## WORK ORDER:
From the records below, please repeat exactly the line that has "-- ==== Sys2Proof/Certificates/Slice0/Obligations.lean", the line that has "(∀ b, b < 256", and every line between them, and nothing else.

## Saved data entries:
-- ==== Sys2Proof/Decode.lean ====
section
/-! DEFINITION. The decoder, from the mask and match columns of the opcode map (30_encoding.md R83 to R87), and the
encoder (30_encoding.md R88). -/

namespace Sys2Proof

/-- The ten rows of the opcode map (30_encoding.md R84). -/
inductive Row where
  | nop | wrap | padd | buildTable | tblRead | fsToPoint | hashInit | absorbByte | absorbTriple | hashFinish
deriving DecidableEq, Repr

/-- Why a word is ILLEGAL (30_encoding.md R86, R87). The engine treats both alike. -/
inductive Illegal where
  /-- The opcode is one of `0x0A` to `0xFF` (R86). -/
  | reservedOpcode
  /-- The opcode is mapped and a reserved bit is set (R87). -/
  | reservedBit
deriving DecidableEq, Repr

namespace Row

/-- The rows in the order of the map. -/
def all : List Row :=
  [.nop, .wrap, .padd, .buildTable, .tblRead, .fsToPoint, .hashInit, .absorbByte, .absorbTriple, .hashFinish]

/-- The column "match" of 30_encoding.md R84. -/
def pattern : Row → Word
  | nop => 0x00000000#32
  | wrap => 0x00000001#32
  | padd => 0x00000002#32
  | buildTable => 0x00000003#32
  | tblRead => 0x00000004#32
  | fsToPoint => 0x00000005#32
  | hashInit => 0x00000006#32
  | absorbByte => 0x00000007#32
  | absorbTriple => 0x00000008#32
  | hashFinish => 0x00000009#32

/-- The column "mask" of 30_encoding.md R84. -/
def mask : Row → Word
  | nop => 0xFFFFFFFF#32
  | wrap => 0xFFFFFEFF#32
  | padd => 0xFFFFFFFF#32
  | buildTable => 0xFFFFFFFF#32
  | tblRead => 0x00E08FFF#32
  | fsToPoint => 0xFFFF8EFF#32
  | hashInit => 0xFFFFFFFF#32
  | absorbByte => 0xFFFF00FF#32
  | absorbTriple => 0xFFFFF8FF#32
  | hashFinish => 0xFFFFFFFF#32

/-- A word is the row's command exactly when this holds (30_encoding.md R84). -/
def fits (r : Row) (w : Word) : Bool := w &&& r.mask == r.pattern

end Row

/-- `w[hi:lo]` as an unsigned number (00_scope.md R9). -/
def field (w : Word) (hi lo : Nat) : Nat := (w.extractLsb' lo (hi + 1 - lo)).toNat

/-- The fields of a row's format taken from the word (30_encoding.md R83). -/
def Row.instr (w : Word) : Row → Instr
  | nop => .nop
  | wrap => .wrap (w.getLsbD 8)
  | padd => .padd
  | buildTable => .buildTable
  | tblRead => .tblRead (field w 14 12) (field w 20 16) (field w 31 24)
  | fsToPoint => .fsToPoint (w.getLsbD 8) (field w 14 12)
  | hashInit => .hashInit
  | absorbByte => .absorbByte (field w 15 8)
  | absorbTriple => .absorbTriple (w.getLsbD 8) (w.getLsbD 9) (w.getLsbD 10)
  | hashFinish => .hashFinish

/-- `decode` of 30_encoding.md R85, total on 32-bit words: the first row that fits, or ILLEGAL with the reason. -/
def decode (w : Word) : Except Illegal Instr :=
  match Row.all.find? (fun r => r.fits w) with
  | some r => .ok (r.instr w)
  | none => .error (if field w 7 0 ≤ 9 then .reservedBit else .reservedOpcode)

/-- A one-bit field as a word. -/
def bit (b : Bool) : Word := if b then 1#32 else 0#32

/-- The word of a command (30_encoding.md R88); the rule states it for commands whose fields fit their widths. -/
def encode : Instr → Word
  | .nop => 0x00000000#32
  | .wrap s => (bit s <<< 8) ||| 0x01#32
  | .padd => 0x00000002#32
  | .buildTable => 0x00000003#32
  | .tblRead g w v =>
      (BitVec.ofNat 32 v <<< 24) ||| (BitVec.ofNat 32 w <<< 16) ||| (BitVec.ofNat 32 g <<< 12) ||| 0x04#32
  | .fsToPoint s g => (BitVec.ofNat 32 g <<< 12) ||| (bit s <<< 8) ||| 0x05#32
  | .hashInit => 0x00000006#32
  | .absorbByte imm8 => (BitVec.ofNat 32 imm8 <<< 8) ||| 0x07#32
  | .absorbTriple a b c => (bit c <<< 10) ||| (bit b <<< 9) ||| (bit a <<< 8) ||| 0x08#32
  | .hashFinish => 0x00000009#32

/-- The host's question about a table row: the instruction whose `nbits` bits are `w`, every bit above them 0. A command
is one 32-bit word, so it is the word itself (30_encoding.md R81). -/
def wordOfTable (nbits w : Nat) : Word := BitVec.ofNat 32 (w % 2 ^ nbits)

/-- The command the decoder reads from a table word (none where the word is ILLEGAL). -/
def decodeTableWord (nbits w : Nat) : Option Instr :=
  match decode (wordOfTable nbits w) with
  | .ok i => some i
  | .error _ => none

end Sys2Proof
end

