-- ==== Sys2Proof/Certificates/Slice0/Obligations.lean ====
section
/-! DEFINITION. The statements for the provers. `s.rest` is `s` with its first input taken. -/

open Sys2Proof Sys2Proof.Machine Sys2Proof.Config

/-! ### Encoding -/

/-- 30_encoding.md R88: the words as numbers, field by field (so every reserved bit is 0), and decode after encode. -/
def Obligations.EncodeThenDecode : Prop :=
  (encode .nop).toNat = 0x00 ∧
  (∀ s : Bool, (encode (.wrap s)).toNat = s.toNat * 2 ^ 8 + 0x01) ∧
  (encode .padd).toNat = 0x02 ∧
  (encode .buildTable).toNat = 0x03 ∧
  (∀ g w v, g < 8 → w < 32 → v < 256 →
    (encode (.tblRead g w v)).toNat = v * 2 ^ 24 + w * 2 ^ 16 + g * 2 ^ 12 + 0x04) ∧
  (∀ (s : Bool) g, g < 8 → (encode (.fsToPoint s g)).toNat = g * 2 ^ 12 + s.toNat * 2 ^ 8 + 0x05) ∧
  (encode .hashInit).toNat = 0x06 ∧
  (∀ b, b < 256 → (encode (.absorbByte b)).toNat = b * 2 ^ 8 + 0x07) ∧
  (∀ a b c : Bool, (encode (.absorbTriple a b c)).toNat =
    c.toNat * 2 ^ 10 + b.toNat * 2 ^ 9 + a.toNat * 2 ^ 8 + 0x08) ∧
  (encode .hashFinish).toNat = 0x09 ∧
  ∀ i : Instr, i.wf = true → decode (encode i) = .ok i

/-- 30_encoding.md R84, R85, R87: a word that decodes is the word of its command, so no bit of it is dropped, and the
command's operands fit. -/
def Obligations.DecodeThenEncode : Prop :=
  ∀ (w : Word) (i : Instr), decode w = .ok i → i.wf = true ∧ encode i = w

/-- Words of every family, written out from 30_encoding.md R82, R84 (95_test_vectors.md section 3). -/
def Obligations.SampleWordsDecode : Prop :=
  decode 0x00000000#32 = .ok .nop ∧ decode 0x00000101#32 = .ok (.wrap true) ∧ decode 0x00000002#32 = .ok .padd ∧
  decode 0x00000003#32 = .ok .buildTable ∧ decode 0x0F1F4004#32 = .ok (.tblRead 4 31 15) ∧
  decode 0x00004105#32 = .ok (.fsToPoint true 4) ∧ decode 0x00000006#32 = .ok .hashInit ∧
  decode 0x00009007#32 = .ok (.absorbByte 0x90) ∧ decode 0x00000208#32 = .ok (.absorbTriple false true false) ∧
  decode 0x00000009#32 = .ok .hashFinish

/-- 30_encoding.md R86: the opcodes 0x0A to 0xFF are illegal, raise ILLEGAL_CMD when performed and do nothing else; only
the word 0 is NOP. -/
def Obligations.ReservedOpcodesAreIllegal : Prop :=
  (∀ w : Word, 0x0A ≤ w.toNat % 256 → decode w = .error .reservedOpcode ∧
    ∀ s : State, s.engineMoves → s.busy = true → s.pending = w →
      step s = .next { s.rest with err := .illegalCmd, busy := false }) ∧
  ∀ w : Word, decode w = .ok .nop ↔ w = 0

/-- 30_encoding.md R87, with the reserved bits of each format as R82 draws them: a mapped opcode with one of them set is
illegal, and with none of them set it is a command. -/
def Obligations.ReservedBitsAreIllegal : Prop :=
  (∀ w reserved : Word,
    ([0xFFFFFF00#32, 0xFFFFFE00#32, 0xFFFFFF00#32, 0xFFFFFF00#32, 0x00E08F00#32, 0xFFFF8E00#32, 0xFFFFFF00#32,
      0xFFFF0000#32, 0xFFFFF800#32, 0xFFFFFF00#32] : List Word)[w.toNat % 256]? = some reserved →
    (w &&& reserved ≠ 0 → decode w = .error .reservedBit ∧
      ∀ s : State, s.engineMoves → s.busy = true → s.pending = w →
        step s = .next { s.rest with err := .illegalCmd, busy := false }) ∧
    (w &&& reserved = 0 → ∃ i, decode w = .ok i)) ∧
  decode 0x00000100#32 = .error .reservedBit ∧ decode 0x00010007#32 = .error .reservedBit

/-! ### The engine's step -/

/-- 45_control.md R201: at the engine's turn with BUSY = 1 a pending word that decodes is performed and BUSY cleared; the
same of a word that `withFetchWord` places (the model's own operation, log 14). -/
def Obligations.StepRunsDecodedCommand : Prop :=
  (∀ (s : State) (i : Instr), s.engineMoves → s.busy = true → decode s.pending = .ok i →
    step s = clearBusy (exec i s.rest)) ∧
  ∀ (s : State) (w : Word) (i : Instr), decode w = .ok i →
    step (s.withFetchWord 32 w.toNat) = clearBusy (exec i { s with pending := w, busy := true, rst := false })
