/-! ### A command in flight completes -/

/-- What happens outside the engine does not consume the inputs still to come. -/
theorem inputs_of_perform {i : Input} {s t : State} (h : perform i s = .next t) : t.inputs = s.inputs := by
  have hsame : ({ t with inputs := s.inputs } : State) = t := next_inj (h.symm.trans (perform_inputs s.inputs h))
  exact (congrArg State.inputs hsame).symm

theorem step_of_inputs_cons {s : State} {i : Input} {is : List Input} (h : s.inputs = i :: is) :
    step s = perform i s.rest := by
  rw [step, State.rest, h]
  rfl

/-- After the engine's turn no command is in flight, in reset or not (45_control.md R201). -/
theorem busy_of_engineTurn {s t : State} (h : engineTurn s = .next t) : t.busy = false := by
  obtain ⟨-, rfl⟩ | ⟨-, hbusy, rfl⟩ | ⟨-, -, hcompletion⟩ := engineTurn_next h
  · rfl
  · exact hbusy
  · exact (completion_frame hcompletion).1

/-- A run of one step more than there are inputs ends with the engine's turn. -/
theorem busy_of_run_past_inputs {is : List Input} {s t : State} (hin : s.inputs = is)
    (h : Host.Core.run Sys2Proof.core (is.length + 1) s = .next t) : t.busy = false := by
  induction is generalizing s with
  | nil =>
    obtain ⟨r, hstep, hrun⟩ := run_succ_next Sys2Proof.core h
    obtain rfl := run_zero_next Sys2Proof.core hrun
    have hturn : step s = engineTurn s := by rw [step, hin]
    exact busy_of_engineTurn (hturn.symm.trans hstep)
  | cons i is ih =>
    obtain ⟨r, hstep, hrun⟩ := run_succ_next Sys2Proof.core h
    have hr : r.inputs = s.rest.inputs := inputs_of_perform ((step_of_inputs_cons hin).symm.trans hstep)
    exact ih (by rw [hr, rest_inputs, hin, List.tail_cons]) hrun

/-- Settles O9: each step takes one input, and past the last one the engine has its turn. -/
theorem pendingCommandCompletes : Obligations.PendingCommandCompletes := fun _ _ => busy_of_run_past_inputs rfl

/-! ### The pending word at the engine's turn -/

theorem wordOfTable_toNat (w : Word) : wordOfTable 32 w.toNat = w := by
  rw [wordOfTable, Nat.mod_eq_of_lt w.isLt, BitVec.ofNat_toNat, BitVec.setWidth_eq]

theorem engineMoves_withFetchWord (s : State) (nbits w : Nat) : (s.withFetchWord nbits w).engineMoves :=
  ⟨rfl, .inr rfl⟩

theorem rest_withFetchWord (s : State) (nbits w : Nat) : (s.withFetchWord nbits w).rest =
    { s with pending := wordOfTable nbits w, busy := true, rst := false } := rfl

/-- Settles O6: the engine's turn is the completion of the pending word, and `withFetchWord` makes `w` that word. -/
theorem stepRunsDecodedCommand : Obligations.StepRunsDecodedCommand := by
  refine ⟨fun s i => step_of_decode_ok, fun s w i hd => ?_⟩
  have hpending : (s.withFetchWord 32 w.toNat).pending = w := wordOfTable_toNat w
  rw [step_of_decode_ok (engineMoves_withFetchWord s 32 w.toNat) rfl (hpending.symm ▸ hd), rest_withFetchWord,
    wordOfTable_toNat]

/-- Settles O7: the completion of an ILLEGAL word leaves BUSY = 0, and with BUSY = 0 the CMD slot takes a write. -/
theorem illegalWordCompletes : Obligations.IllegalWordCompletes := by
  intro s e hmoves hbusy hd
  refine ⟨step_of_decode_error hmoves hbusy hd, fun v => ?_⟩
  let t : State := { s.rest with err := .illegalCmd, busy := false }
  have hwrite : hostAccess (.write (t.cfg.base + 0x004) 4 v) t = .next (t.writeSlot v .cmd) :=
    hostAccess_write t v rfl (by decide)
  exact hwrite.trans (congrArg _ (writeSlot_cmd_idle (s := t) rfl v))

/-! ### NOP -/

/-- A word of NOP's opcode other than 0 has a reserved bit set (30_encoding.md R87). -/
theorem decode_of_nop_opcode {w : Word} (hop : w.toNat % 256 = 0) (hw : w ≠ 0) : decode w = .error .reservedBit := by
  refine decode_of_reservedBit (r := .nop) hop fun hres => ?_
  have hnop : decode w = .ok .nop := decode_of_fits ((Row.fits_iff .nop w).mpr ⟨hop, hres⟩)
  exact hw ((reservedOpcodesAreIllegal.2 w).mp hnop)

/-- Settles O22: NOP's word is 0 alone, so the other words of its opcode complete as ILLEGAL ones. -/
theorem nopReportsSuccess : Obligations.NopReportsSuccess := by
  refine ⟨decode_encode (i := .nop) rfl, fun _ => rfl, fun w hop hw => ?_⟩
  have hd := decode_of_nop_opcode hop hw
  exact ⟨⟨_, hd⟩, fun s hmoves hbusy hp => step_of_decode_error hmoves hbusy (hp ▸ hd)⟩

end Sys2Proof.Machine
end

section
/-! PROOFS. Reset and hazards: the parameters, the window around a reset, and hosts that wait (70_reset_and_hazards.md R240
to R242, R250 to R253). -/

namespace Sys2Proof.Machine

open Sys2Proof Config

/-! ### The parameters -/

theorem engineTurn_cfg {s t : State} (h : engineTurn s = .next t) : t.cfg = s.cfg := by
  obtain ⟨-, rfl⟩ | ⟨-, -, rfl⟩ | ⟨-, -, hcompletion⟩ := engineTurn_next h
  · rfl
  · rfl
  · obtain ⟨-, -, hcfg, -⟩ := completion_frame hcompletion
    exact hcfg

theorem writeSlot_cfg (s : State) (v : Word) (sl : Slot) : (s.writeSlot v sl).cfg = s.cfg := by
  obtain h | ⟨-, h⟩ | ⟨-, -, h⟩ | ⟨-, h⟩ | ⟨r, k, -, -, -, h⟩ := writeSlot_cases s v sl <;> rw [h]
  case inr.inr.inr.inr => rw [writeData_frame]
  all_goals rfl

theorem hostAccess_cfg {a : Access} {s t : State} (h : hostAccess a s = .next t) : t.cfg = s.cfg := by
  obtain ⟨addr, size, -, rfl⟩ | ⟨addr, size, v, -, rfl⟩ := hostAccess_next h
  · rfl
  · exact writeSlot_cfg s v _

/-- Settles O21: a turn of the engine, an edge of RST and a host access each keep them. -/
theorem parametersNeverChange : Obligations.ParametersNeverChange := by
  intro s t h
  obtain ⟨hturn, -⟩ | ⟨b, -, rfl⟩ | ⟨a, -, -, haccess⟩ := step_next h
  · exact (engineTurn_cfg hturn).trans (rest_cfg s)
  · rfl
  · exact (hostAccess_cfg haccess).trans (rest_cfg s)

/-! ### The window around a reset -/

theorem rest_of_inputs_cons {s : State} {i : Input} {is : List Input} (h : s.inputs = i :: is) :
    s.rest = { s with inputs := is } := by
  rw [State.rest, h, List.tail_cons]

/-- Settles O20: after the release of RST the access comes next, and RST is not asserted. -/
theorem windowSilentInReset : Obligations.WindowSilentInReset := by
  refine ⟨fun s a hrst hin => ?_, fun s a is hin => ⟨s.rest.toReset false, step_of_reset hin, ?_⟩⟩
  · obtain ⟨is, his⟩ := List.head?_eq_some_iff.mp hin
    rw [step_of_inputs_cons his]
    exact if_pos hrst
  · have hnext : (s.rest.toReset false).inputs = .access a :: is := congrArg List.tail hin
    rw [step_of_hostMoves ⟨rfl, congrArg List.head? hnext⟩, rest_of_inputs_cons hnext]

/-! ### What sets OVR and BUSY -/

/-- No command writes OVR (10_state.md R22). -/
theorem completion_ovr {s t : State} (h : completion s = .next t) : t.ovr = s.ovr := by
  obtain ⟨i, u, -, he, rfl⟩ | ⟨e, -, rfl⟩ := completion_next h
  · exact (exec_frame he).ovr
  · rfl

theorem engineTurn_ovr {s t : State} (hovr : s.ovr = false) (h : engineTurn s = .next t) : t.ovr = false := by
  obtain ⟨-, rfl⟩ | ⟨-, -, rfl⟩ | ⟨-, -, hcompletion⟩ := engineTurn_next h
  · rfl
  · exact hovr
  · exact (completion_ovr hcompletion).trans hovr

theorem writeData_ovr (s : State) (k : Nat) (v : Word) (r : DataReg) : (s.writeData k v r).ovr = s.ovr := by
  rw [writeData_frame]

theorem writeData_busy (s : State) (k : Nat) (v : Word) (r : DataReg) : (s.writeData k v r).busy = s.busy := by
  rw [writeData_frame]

## EXERCISE ANSWER:
-- ==== Sys2Proof/Certificates/Slice0/Obligations.lean ====
section
/-! DEFINITION. The statements for the provers. `s.rest` is `s` with its first input taken. -/

open Sys2Proof Sys2Proof.Machine Sys2Proof.Config

/-! ### Encoding -/

/-- 30_encoding.md R88: the words as numbers, field by field (so every reserved bit is 0), and decode after encode. -/
def Obligations.EncodeThenDecode : Prop :=
  (encode .nop).toNat = 0x00 ∧
  (∀ s : Bool, (encode (.wrap s)).toNat = s.toNat * 2 ^ 8 + 0x01) ∧
  (encode .padd).toNat = 0x02 ∧
  (encode .buildTable).toNat = 0x03 ∧
  (∀ g w v, g < 8 → w < 32 → v < 256 →
    (encode (.tblRead g w v)).toNat = v * 2 ^ 24 + w * 2 ^ 16 + g * 2 ^ 12 + 0x04) ∧
  (∀ (s : Bool) g, g < 8 → (encode (.fsToPoint s g)).toNat = g * 2 ^ 12 + s.toNat * 2 ^ 8 + 0x05) ∧
  (encode .hashInit).toNat = 0x06 ∧
  (∀ b, b < 256 → (encode (.absorbByte b)).toNat = b * 2 ^ 8 + 0x07) ∧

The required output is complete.